I’ve never been to Utah. I’d never even heard of Cafe Rio until I started reading LeighAnne’s blog.

But she talked about how delicious their food was so often, that when she finally posted a recipe for the pork they serve at the restaurant, I decided I had to try it (and the fact that it was a crockpot meal with only 3 ingredients didn’t hurt either!)

This pork is the most amazing and delicious pork I think I’ve ever eaten. It’s good plain, on salads, in quesedillas, in tacos, in burritos, on nachos — just about anything you can think of.

This pork is THAT good.

Now, admittedly, I’m not really a pork-in-my-mexican-food kind of girl.

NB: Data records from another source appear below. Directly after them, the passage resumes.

/-- The bytes of the packet's k-th reply record (R41). -/
def Sys2Proof.replyBytes (ring : BitVec 5) (pkt : List Word) (k kind status : Nat) (eff detail : Word) (s : State) : List Byte :=
  wordsBytes (recordWords (headOf pkt).tag status (headOf pkt).opcode kind ring.toNat
    (((s.ring ring.toNat).tail + BitVec.ofNat 32 k).toNat / (s.ring ring.toNat).records % 2 == 0) (headOf pkt).ctx
    (headOf pkt).hoop eff s.time.ts detail)

/-- Where the status block holds the ring's two words (R43). -/
def Sys2Proof.ringStatus (ring : BitVec 5) (s : State) : Nat := s.host.statusBlock.toNat + 0x40 + 16 * ring.toNat

/-- The status block holds the ring's head and tail as they stand (R43). -/
def Sys2Proof.RingCopied (ring : BitVec 5) (s t : State) : Prop :=
  t.host.mem.readN (ringStatus ring s) 16
    = toLE 8 (t.ring ring.toNat).head.toNat ++ toLE 8 (t.ring ring.toNat).tail.toNat

/-- A byte of host memory that lies outside a range of `n` bytes. -/
def Sys2Proof.Apart (a base n : Nat) : Prop := a < base ∨ base + n ≤ a

/-- Two ranges of host memory that do not meet. -/
def Sys2Proof.ApartRange (a n b m : Nat) : Prop := a + n ≤ b ∨ b + m ≤ a

/-- A byte of the sink of a recording in force, to which the packet's COMMAND entry goes (R359, R361). -/
def Sys2Proof.SinkByte (s : State) (a : Nat) : Prop :=
  s.rec_.mode = .record ∧ ¬Apart a s.rec_.sink.toNat (max 64 s.rec_.bytes)

/-- Host memory holds the packet's single reply and the ring's two words of the status block, and is otherwise as before but for the
sink of a recording in force. -/
def Sys2Proof.SingleReply (ring : BitVec 5) (pkt : List Word) (status : Nat) (eff detail : Word) (s t : State) : Prop :=
  (ApartRange (replySlot ring 0 s) 32 (ringStatus ring s) 16 →
    t.host.mem.readN (replySlot ring 0 s) 32 = replyBytes ring pkt 0 1 status eff detail s)
  ∧ RingCopied ring s t
  ∧ ∀ a, Apart a (replySlot ring 0 s) 32 → Apart a (ringStatus ring s) 16 → ¬SinkByte s a →
      t.host.mem.read a = s.host.mem.read a

/-- Host memory holds the packet's two replies and what it wrote to `dest`, and is otherwise as before but for the ring's words of
the status block and the sink of a recording in force (R39, R41). -/
def Sys2Proof.TwoReplies (ring : BitVec 5) (pkt : List Word) (first : Word) (status : Nat) (eff detail : Word) (dest : Nat)
    (bs : List Byte) (s t : State) : Prop :=
  let slot := replySlot ring
  (ApartRange (slot 1 s) 32 (ringStatus ring s) 16 →
    t.host.mem.readN (slot 1 s) 32 = replyBytes ring pkt 1 1 status eff detail s)
  ∧ (ApartRange (slot 0 s) 32 (ringStatus ring s) 16 → ApartRange (slot 0 s) 32 dest bs.length →
    t.host.mem.readN (slot 0 s) 32 = replyBytes ring pkt 0 0 0x0001 0 first s)
  ∧ (ApartRange dest bs.length (slot 1 s) 32 → ApartRange dest bs.length (ringStatus ring s) 16 →
    t.host.mem.readN dest bs.length = bs)
  ∧ ∀ a, Apart a (slot 0 s) 32 → Apart a (slot 1 s) 32 → Apart a (ringStatus ring s) 16 → Apart a dest bs.length →
      ¬SinkByte s a → t.host.mem.read a = s.host.mem.read a

/-- A packet that only answers: its single reply, and nothing else but the recorder's count of fetches where a mode is in force. -/
def Sys2Proof.OnlyAnswers (status : Nat) (eff detail : Word) (refused : Bool) (ring : BitVec 5) (pkt : List Word) (s t : State) :
    Prop :=
  OnlyUnits [.host, .recorder] s t ∧ Answered ring pkt 1 0 refused s t ∧ HostKept ring s t
  ∧ (s.rec_.mode = .off → t.rec_ = s.rec_)
  ∧ (s.host.mem.wf = true → SingleReply ring pkt status eff detail s t)

/-- The packet is turned away with a status: its single reply, and nothing else (R46). -/
def Sys2Proof.Turned (status : Nat) (ring : BitVec 5) (pkt : List Word) (s t : State) : Prop :=
  OnlyAnswers status 0 0 true ring pkt s t

/-- A packet that is accepted and ends at once: its two replies, and nothing else (R39, R41). -/
def Sys2Proof.AcceptedAndEnded (first : Word) (status : Nat) (eff detail : Word) (ring : BitVec 5) (pkt : List Word) (s t : State) :
    Prop :=
  OnlyUnits [.host, .recorder] s t ∧ Answered ring pkt 2 0 false s t ∧ HostKept ring s t
  ∧ (s.rec_.mode = .off → t.rec_ = s.rec_)
  ∧ (s.host.mem.wf = true → TwoReplies ring pkt first status eff detail 0 [] s t)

I know its relatively common in REAL mexican, but I tend to stick to chicken and beef in my kind.

No longer. Now, it’s this pork or nothing!

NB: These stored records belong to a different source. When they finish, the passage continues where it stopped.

-- ==== Sys2Proof/Laws/State.lean ====
section
/-! SUPPORT. What an update of one unit of the state leaves, field by field, and what a unit reads after an update. -/
namespace Sys2Proof.Machine
set_option Elab.async false

/-! ### A unit read after an update -/

@[simp] theorem updRing_self (n : Nat) (f : RingPage → RingPage) (s : State) : (updRing n f s).ring n = f (s.ring n) :=
  Tab.get_upd_self _ _ _ _

theorem updRing_ne (n : Nat) (f : RingPage → RingPage) (s : State) {k : Nat} (h : k ≠ n) : (updRing n f s).ring k = s.ring k :=
  Tab.get_upd_ne _ _ _ h

@[simp] theorem updHearth_self (n : Nat) (f : Hearth → Hearth) (s : State) : (updHearth n f s).hearth n = f (s.hearth n) :=
  Tab.get_upd_self _ _ _ _

theorem updHearth_ne (n : Nat) (f : Hearth → Hearth) (s : State) {k : Nat} (h : k ≠ n) : (updHearth n f s).hearth k = s.hearth k :=
  Tab.get_upd_ne _ _ _ h

@[simp] theorem updPlace_self (n : Nat) (f : Place → Place) (s : State) : (updPlace n f s).place n = f (s.place n) :=
  Tab.get_set_self _ _ _ _

theorem updPlace_ne (n : Nat) (f : Place → Place) (s : State) {k : Nat} (h : k ≠ n) : (updPlace n f s).place k = s.place k :=
  Tab.get_set_ne _ _ _ h

@[simp] theorem updHoop_self (n : Nat) (f : HoopUnit → HoopUnit) (s : State) : (updHoop n f s).hoop n = f (s.hoop n) :=
  Tab.get_upd_self _ _ _ _

theorem updHoop_ne (n : Nat) (f : HoopUnit → HoopUnit) (s : State) {k : Nat} (h : k ≠ n) : (updHoop n f s).hoop k = s.hoop k :=
  Tab.get_upd_ne _ _ _ h

@[simp] theorem updDamper_self (n : Nat) (f : Damper → Damper) (s : State) : (updDamper n f s).damper n = f (s.damper n) :=
  Tab.get_upd_self _ _ _ _

theorem updDamper_ne (n : Nat) (f : Damper → Damper) (s : State) {k : Nat} (h : k ≠ n) : (updDamper n f s).damper k = s.damper k :=
  Tab.get_upd_ne _ _ _ h

@[simp] theorem updChan_self (n : Nat) (f : Channel → Channel) (s : State) : (updChan n f s).chan n = f (s.chan n) :=
  Tab.get_upd_self _ _ _ _

theorem updChan_ne (n : Nat) (f : Channel → Channel) (s : State) {k : Nat} (h : k ≠ n) : (updChan n f s).chan k = s.chan k :=
  Tab.get_upd_ne _ _ _ h

@[simp] theorem updKey_self (n : Nat) (f : Key → Key) (s : State) : (updKey n f s).key n = f (s.key n) :=
  Tab.get_upd_self _ _ _ _

theorem updKey_ne (n : Nat) (f : Key → Key) (s : State) {k : Nat} (h : k ≠ n) : (updKey n f s).key k = s.key k :=
  Tab.get_upd_ne _ _ _ h

@[simp] theorem updPort_self (n : Nat) (f : Port → Port) (s : State) : (updPort n f s).port n = f (s.port n) :=
  Tab.get_upd_self _ _ _ _

theorem updPort_ne (n : Nat) (f : Port → Port) (s : State) {k : Nat} (h : k ≠ n) : (updPort n f s).port k = s.port k :=
  Tab.get_upd_ne _ _ _ h

@[simp] theorem updDec_self (n : Nat) (f : Decoder → Decoder) (s : State) : (updDec n f s).dec n = f (s.dec n) :=
  Tab.get_upd_self _ _ _ _

theorem updDec_ne (n : Nat) (f : Decoder → Decoder) (s : State) {k : Nat} (h : k ≠ n) : (updDec n f s).dec k = s.dec k :=
  Tab.get_upd_ne _ _ _ h

@[simp] theorem updLink_self (n : Nat) (f : Link → Link) (s : State) : (updLink n f s).klink n = f (s.klink n) :=
  Tab.get_upd_self _ _ _ _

I honestly can’t wait to make it again!!
Cafe Rio Pork
1-2 lb. pork tenderloin (I used just a standard pork roast. Really, it doesn’t matter what you use — the crockpot will make the meat juicy and tender anyway)
1 cup brown sugar
2 cups fresh salsa
– Mix sugar and salsa, pour over pork.
– Cook in crock pot for 8 hrs. on low.
– When done shred with two forks and return to juice in crock pot and allow liquid to absorb.
– Serve with tortillas and all the fixins!

King Ranch Chicken

January 3, 2009

Once again — casseroles and delicious things never photograph well. And this recipe is both, so that should explain the pictures!

This was tasty, though — I think DH liked it more than me, because I find the Rotel Tomato/Chilis mixture to be too spicy for my liking.

King Ranch Chicken
(I can’t remember where I found it!)
1/4 cup butter
1 medium green bell pepper, chopped
1 medium onion, chopped
1 can (10 3/4 oz.) condensed cream of mushroom soup
1 can (10 3/4 oz.) condensed cream of chicken soup
1 can (10 oz.) ROTEL Diced Tomatoes & Green Chilies
2 cups shredded cooked chicken
12 corn tortillas, torn into bite-sized pieces
2 cups (8 oz.) shredded cheddar cheese


– Preheat oven to 325 degrees F.
– In a large saucepan, cook pepper and onion in melted margarine until tender, about 5 minutes. – Add soups, ROTEL and chicken, stirring until well blended.
– In a 13 x 9 x 2-inch baking pan, alternately layer tortillas, soup mixture and cheese, repeating for three layers.
– Bake 30 minutes or until hot and bubbling.

Serves 8
Note: Not sure what the idea was behind making the tortillas bite-sized, but I think it would hold together better for cutting/serving if you left the tortillas whole.